La cara de la Dra. Brightling enrojeció bajo el maquillaje. Arnie vio que no había aprendido a ocultar su enojo. Malo, malo. Uno no podía permitirse perder los estribos por estupideces menores, no a ese nivel de gobierno. Y esa era una estupidez menor. Cuando uno encontraba algo tan valioso como varios miles de millones de barriles de petróleo en un lugar que le pertenecía, uno perforaba la tierra para extraerlo. Tan simple como eso… y era más simple todavía si las compañías petroleras prometían no perjudicar el medio ambiente. Y seguiría siendo simple mientras los votantes siguieran manejando automóviles.

—¿Y bien, Carol? —preguntó.

—Sí, Arnie, conozco las reglas y me atendré a ellas —confirmó por fin.
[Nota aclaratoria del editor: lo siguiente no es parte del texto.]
-- ==== Sys2Proof/Proofs/SpliceCommands.lean ====
section
/-! The commands on play lists, slots and breaks: what they store and what they refuse. -/

namespace Sys2Proof.Machine

open Sys2Proof

-- One proof after the other: proofs that wait for each other hold a thread each.
set_option Elab.async false

/-! ### Play lists (R89, R90) -/

theorem segmentsFit_of {params : List Byte} (h : params.length = 2 + 5 * byteAt params 1) :
    segmentsFit params = true ∧ params.length ≤ 3072 := by
  have := byteAt_lt params 1
  refine ⟨?_, by omega⟩
  rw [segmentsFit, h, beq_self_eq_true, Bool.and_true]
  exact decide_eq_true (Nat.le_add_right _ _)

theorem segmentsOf_length (params : List Byte) : (segmentsOf params).length = byteAt params 1 := by simp [segmentsOf]

theorem Segment.valid_iff (g : Segment) :
    g.valid = true ↔ 1 ≤ g.count ∧ g.count ≤ 65535 ∧ g.first + g.count ≤ 2097152 := by
  simp only [Segment.valid, Bool.and_eq_true, decide_eq_true_eq, and_assoc]

/-- The values that PLAY LIST WRITE refuses (R89). -/
theorem listRefused_iff (params : List Byte) :
    (32 ≤ byteAt params 0 ∨ (segmentsOf params).length < 1 ∨ 16 < (segmentsOf params).length ∨
        ((segmentsOf params).all Segment.valid) = false) ↔
      (32 ≤ byteAt params 0 ∨ byteAt params 1 < 1 ∨ 16 < byteAt params 1 ∨
        ∃ g ∈ segmentsOf params, ¬ (1 ≤ g.count ∧ g.count ≤ 65535 ∧ g.first + g.count ≤ 2097152)) := by
  rw [segmentsOf_length, List.all_eq_false]
  simp only [Segment.valid_iff]

theorem playList_commands {s : State} {p : Port} (open_ : s.open_ p) :
    (∀ params : List Byte, params.length = 2 + 5 * byteAt params 1 → byteAt params 0 < 32 → 1 ≤ byteAt params 1 →
      byteAt params 1 ≤ 16 →
      (∀ g ∈ segmentsOf params, 1 ≤ g.count ∧ g.count ≤ 65535 ∧ g.first + g.count ≤ 2097152) →
      (s.listUser (byteAt params 0) = none →
        exec (.playListWrite p params) s =
          .next (((s.takes p params).withPlayList (byteAt params 0) (segmentsOf params)).respond p (.ok []))) ∧
      (s.listUser (byteAt params 0) ≠ none →
        exec (.playListWrite p params) s = .next (s.answers p params (.no .inUse)))) ∧
    (∀ params : List Byte, params.length = 2 + 5 * byteAt params 1 →
      (32 ≤ byteAt params 0 ∨ byteAt params 1 < 1 ∨ 16 < byteAt params 1 ∨
        ∃ g ∈ segmentsOf params, g.count < 1 ∨ 2097152 < g.first + g.count) →
      exec (.playListWrite p params) s = .next (s.answers p params (.no .badValue))) ∧
    (∀ b : Byte, 32 ≤ b.toNat → exec (.playListClear p [b]) s = .next (s.answers p [b] (.no .badValue))) ∧
    (∀ b : Byte, b.toNat < 32 →
      (s.listUser b.toNat = none →
        exec (.playListClear p [b]) s = .next (((s.takes p [b]).withPlayList b.toNat []).respond p (.ok []))) ∧
      (s.listUser b.toNat ≠ none →
        exec (.playListClear p [b]) s = .next (s.answers p [b] (.no .inUse)))) := by
  have user : ∀ params i, (s.takes p params).listUser i = s.listUser i := fun params i => by simp
  have byte : ∀ b : Byte, byteAt [b] 0 = b.toNat := fun _ => rfl
  refine ⟨fun params length list low high valid => ?_, fun params length out => ?_, fun b out => ?_, fun b small => ?_⟩
  · obtain ⟨fits, short⟩ := segmentsFit_of length
    have passes : ¬ (32 ≤ byteAt params 0 ∨ (segmentsOf params).length < 1 ∨ 16 < (segmentsOf params).length ∨
        ((segmentsOf params).all Segment.valid) = false) := by
      rw [listRefused_iff]
      rintro (h | h | h | ⟨g, mem, wrong⟩)
      · omega
      · omega
      · omega
      · exact wrong (valid g mem)
    refine ⟨fun free => next_answered open_ short fits ((if_neg passes).trans (if_neg ?_)),
      fun used => next_refused open_ short fits ((if_neg passes).trans (if_pos ?_))⟩
    · rw [user, free]; exact nofun
    · rw [user]; exact Option.isSome_iff_ne_none.mpr used
  · obtain ⟨fits, short⟩ := segmentsFit_of length
    refine next_refused open_ short fits (if_pos ((listRefused_iff params).mpr ?_))
    exact out.imp_right (.imp_right (.imp_right fun ⟨g, mem, wrong⟩ => ⟨g, mem, by omega⟩))
  · exact next_refused open_ (by simp) rfl (if_pos (by rw [byte]; exact out))
  · have index : ¬ 32 ≤ byteAt [b] 0 := by rw [byte]; omega
    refine ⟨fun free => next_answered open_ (by simp) rfl ((if_neg index).trans (if_neg ?_)),
      fun used => next_refused open_ (by simp) rfl ((if_neg index).trans (if_pos ?_))⟩
    · rw [user, byte, free]; exact nofun
    · rw [user, byte]; exact Option.isSome_iff_ne_none.mpr used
—Bueno. Quiero que prepares una declaración esta misma tarde para ser emitida la semana próxima. Quiero verla hoy sobre mi escritorio. Lo de siempre, el aspecto científico, la seguridad de los sistemas de ingeniería, esa clase de cosas. Gracias por venir, Carol —dijo Arnie, dando por terminada la reunión.

La Dra. Brightling se levantó y fue hacia la puerta. Vaciló un momento, sentía ganas de darse vuelta y decirle a Arnie donde podía meterse su declaración… pero siguió caminando por el corredor del Ala Oeste, dobló al norte y bajó a la calle. Dos agentes del Servicio Secreto observaron la expresión de su rostro y se preguntaron qué le habría llovido encima esa mañana… tal vez una tormenta de granizo. Cruzó la calle con paso rígido y subió las escaleras del OEOB. Una vez en su oficina, encendió la computadora Gateway y abrió el procesador de palabras… pero en realidad deseaba romper la pantalla a puñetazos en vez de golpear pacientemente el teclado para redactar una declaración que no la representaba.

¡Recibir órdenes de ese hombre! Que no sabía nada de ciencia… y a quien le importaba un bledo el medio ambiente. ¡Lo único que le importaba a Arnie era la política, y la política era lo más artificial del mundo!

Finalmente se calmó, respiró hondo y comenzó a redactar su defensa de algo que, después de todo, jamás sucedería, ¿verdad?

No, se dijo con firmeza. Jamás sucedería.